- EXERCISE INSTRUCTIONS: Which lines in the data below contain the string "wrSrcaddr"? Show each one.
<<<<
-- ==== Sys2Proof/Decode.lean ====
section
/-! DEFINITION. Decode.lean: the Bus Dispatcher's decode (30_encoding.md R51 to R55), the tabulation key and the
match-and-mask rows of the operation map (R56, R60), and the encoder. -/

namespace Sys2Proof

/-- Register offsets (00_scope.md R6). -/
def offReg0 : Nat := 0x00
def offStatus : Nat := 0x04
def offSrcaddr : Nat := 0x18
def offLength : Nat := 0x28
/-- The reset register's offset in its own window (00_scope.md R6; 20_memory.md R33). -/
def offReset : Nat := 0x00

/-- The two register windows (20_memory.md R32, R33). -/
inductive Window where
  | main
  | reset
  deriving DecidableEq, Repr

/-- The declared registers of the two windows (30_encoding.md R55, R58). -/
inductive Register where
  | reg0
  | status
  | srcaddr
  | length
  | reset
  deriving DecidableEq, Repr

/-- Why an input is no transaction of 30_encoding.md R50. -/
inductive DecodeError where
  /-- `width` is not in 1 to 64 -/
  | widthOutsideFormat
  /-- `addr` does not fit `PA_WIDTH` bits -/
  | addressOutsideFormat
  /-- `value` does not fit `8 * width` bits -/
  | valueOutsideFormat
  deriving DecidableEq, Repr

/-- `RESET_BASE = DEVICE_BASE + RESET_OFFSET` (20_memory.md R33). -/
def Cfg.resetBase (c : Cfg) : Nat := c.deviceBase + c.resetOffset

/-- The first byte address of a window. -/
def Cfg.windowBase (c : Cfg) : Window → Nat
  | .main => c.deviceBase
  | .reset => c.resetBase

/-- Region selection (30_encoding.md R52): the address of the lowest byte picks the window and the offset in it. -/
def Cfg.selectWindow (c : Cfg) (addr : Nat) : Option (Window × Nat) :=
  if c.deviceBase ≤ addr ∧ addr < c.deviceBase + c.mainSpan then some (.main, addr - c.deviceBase)
  else if c.resetBase ≤ addr ∧ addr < c.resetBase + c.resetSpan then some (.reset, addr - c.resetBase)
  else none

/-- `minWidth` of 30_encoding.md R53. -/
def Window.minWidth : Window → Nat
  | .main => 4
  | .reset => 1

/-- `maxWidth` of 30_encoding.md R53. -/
def Window.maxWidth : Window → Nat
  | .main => 4
  | .reset => 4

/-- Width check (30_encoding.md R53). -/
abbrev Window.AcceptsWidth (r : Window) (width : Nat) : Prop :=
  width ∈ [1, 2, 4, 8] ∧ r.minWidth ≤ width ∧ width ≤ r.maxWidth

/-- Offset match (30_encoding.md R55). -/
def Window.declaredRegister : Window → Nat → Option Register
  | .main, off =>
    if off = offReg0 then some .reg0
    else if off = offStatus then some .status
    else if off = offSrcaddr then some .srcaddr
    else if off = offLength then some .length
    else none
  | .reset, off => if off = offReset then some .reset else none

/-- The checks R52 to R54: the window and offset of an access that passes them (the key of R56 is formed from these). -/
def Cfg.placeOf (c : Cfg) (addr width : Nat) : Option (Window × Nat) :=
  match c.selectWindow addr with
  | some (r, off) => if r.AcceptsWidth width ∧ off % width = 0 then some (r, off) else none
  | none => none

/-- All checks R52 to R55, in that order: the register an accepted access reaches. -/
def Cfg.acceptedRegister (c : Cfg) (addr width : Nat) : Option Register :=
  match c.placeOf addr width with
  | some (r, off) => r.declaredRegister off
  | none => none

def ResetWidth.ofBytes (n : Nat) : ResetWidth :=
  if n = 1 then .one else if n = 2 then .two else .four

/-- The value of a reset write at its own width (30_encoding.md R59 (c)). -/
def ResetData.ofBus (width : Nat) (v : BusValue) : ResetData :=
  if width = 1 then .byte (BitVec.ofNat 8 v) else if width = 2 then .half (BitVec.ofNat 16 v)
  else .word (BitVec.ofNat 32 v)

def ResetData.toBus : ResetData → BusValue
  | .byte v => v.toNat
  | .half v => v.toNat
  | .word v => v.toNat

/-- The 32 bits a 4-byte access carries (40_register_file.md R79). -/
def wordOfBus (v : BusValue) : Word := BitVec.ofNat 32 v

/-- A 32-bit value on the bus: zero-extended, never sign-extended (00_scope.md 5.1). -/
def busOfWord (w : Word) : BusValue := w.toNat

/-- Which operation a read is (30_encoding.md R55, R60). -/
def Cfg.dispatchRead (c : Cfg) (addr width : Nat) : Instr :=
  match c.acceptedRegister addr width with
  | some .reg0 =>
    match c.reg0Mode with
    | .control => .rdControl
    | .dataIn => .rdBitcount
  | some .status => .rdStatus
  | some .srcaddr => .rdSrcaddr
  | some .length => .rdLength
  | some .reset => .rdReset (.ofBytes width)
  | none => .rdReject addr width

/-- Which operation a write is (30_encoding.md R55, R60). -/
def Cfg.dispatchWrite (c : Cfg) (addr width : Nat) (value : BusValue) : Instr :=
  match c.acceptedRegister addr width with
  | some .reg0 =>
    match c.reg0Mode with
    | .control => .wrControl (wordOfBus value)
    | .dataIn => .wrDatain (wordOfBus value)
  | some .status => .wrStatus (wordOfBus value)
  | some .srcaddr => .wrSrcaddr (wordOfBus value)
  | some .length => .wrLength (wordOfBus value)
  | some .reset => .wrReset (.ofBus width value)
  | none => .wrReject addr width value

/-- What keeps an input from being a transaction of 30_encoding.md R50. -/
def Cfg.formatError (c : Cfg) : Transaction → Option DecodeError
  | .read a w =>
    if w < 1 ∨ 64 < w then some .widthOutsideFormat
    else if 2 ^ c.paWidth ≤ a then some .addressOutsideFormat
    else none
  | .write a w v =>
    if w < 1 ∨ 64 < w then some .widthOutsideFormat
    else if 2 ^ c.paWidth ≤ a then some .addressOutsideFormat
    else if 2 ^ (8 * w) ≤ v then some .valueOutsideFormat
    else none

/-- The Bus Dispatcher's decode (30_encoding.md R51): every transaction of R50 decodes to one of the 14 operations; an
input outside the format of R50 is rejected by name (log 11). -/
def decode (c : Cfg) (t : Transaction) : Except DecodeError Instr :=
  match c.formatError t with
  | some e => .error e
  | none =>
    match t with
    | .read a w => .ok (c.dispatchRead a w)
    | .write a w v => .ok (c.dispatchWrite a w v)

/-! ## The encoder -/

/-- The transaction of an operation (the `Transaction` line of each operation's rule, 40_register_file.md R70 to R81,
42_dma.md R100, 43_bus_dispatcher.md R122, R123). -/
def encode (c : Cfg) : Instr → Transaction
  | .rdControl => .read (c.deviceBase + offReg0) 4
  | .wrControl v => .write (c.deviceBase + offReg0) 4 (busOfWord v)
  | .rdBitcount => .read (c.deviceBase + offReg0) 4
  | .wrDatain v => .write (c.deviceBase + offReg0) 4 (busOfWord v)
  | .rdStatus => .read (c.deviceBase + offStatus) 4
  | .wrStatus v => .write (c.deviceBase + offStatus) 4 (busOfWord v)
  | .rdSrcaddr => .read (c.deviceBase + offSrcaddr) 4
  | .wrSrcaddr v => .write (c.deviceBase + offSrcaddr) 4 (busOfWord v)
  | .rdLength => .read (c.deviceBase + offLength) 4
  | .wrLength v => .write (c.deviceBase + offLength) 4 (busOfWord v)
  | .rdReset w => .read (c.resetBase + offReset) w.bytes
  | .wrReset d => .write (c.resetBase + offReset) d.bytes d.toBus
  | .rdReject a w => .read a w
  | .wrReject a w v => .write a w v

/-- The fixed expansion of a pseudo-operation (30_encoding.md R65), in the order it is issued. -/
def PseudoOp.expand (c : Cfg) : PseudoOp → List Transaction
  | .popcnt v => [.write (c.deviceBase + offReg0) 4 (busOfWord v)]
  | .count => [.read (c.deviceBase + offReg0) 4]
  | .dma src len =>
    [.write (c.deviceBase + offSrcaddr) 4 (busOfWord src), .write (c.deviceBase + offLength) 4 (busOfWord len)]
  | .softReset => [.write (c.resetBase + offReset) 4 1]

/-! ## The operation map as match and mask rows (30_encoding.md R56, R60) -/

def Direction.keyBit : Direction → BitVec 1
  | .read => 0
  | .write => 1

def Window.keyBit : Window → BitVec 1
  | .main => 0
  | .reset => 1

/-- `key = rw ‖ region ‖ offset` (30_encoding.md R56). -/
def keyOf (d : Direction) (r : Window) (off : Nat) : Key :=
  d.keyBit ++ r.keyBit ++ BitVec.ofNat 8 off

/-- The key a transaction forms when it passes the checks R52 to R54. -/
def Cfg.formKey (c : Cfg) (t : Transaction) : Option Key :=
  match c.placeOf t.addr t.width with
  | some (r, off) => some (keyOf t.direction r off)
  | none => none

/-- One row of the operation map (30_encoding.md R60). -/
structure OpRow where
  op : Op
  bits : Key
  mask : Key
  /-- the `REG0_MODE` the row exists in, or `none` for "always" -/
  existsWhen : Option Reg0Mode
  deriving DecidableEq, Repr

/-- The rows of 30_encoding.md R60 (opcode_table.json), in the order they are tried. -/
def opTable : List OpRow :=
  [⟨.rdControl, 0x000, 0x3FF, some .control⟩, ⟨.wrControl, 0x200, 0x3FF, some .control⟩,
   ⟨.rdBitcount, 0x000, 0x3FF, some .dataIn⟩, ⟨.wrDatain, 0x200, 0x3FF, some .dataIn⟩,
   ⟨.rdStatus, 0x004, 0x3FF, none⟩, ⟨.wrStatus, 0x204, 0x3FF, none⟩,
   ⟨.rdSrcaddr, 0x018, 0x3FF, none⟩, ⟨.wrSrcaddr, 0x218, 0x3FF, none⟩,
   ⟨.rdLength, 0x028, 0x3FF, none⟩, ⟨.wrLength, 0x228, 0x3FF, none⟩,
   ⟨.rdReset, 0x100, 0x3FF, none⟩, ⟨.wrReset, 0x300, 0x3FF, none⟩,
   ⟨.rdReject, 0x000, 0x200, none⟩, ⟨.wrReject, 0x200, 0x200, none⟩]

def OpRow.presentIn (row : OpRow) (m : Reg0Mode) : Bool :=
  match row.existsWhen with
  | some m' => m' == m
  | none => true

def OpRow.takes (row : OpRow) (m : Reg0Mode) (k : Key) : Bool :=
  row.presentIn m && k &&& row.mask == row.bits

/-- The REJECT operation of a direction: the catch-all that also takes a transaction that forms no key. -/
def Direction.rejectOp : Direction → Op
  | .read => .rdReject
  | .write => .wrReject

/-- The operation of a key: the first row, top to bottom, that takes it (30_encoding.md R60). -/
def lookupOp (m : Reg0Mode) (k : Key) : Option Op :=
  (opTable.find? (fun row => row.takes m k)).map OpRow.op

/-- The operation of a transaction read off the operation map. -/
def Cfg.tableOp (c : Cfg) (t : Transaction) : Op :=
  match c.formKey t with
  | some k => (lookupOp c.reg0Mode k).getD t.direction.rejectOp
  | none => t.direction.rejectOp

/-! ## Words numbered as opcode_table.json numbers them -/

/-- The transaction a table word stands for: bit 9 the direction, bit 8 the window, bits 7:0 the offset, and what the
table gives no bits, width 4 and value 0. A word with a bit above bit 9 is no key: it stands as a width-0 input, which
the decoder refuses (log 6). -/
def Cfg.tableTransaction (c : Cfg) (w : Nat) : Transaction :=
  if w < 1024 then
    let addr := c.windowBase (if w.testBit 8 then .reset else .main) + w % 256
    if w.testBit 9 then .write addr 4 0 else .read addr 4
  else .read 0 0

/-- The instruction the decoder reads from a word of opcode_table.json, on the configuration of this hardware. -/
def decodeTableWord (nbits w : Nat) : Option Instr :=
  match decode Cfg.hardware (Cfg.hardware.tableTransaction (w % 2 ^ nbits)) with
  | .ok i => some i
  | .error _ => none

end Sys2Proof
end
>>>>
- PROBLEM SOLUTION:
  | some .srcaddr => .wrSrcaddr (wordOfBus value)
  | .wrSrcaddr v => .write (c.deviceBase + offSrcaddr) 4 (busOfWord v)
   ⟨.rdSrcaddr, 0x018, 0x3FF, none⟩, ⟨.wrSrcaddr, 0x218, 0x3FF, none⟩,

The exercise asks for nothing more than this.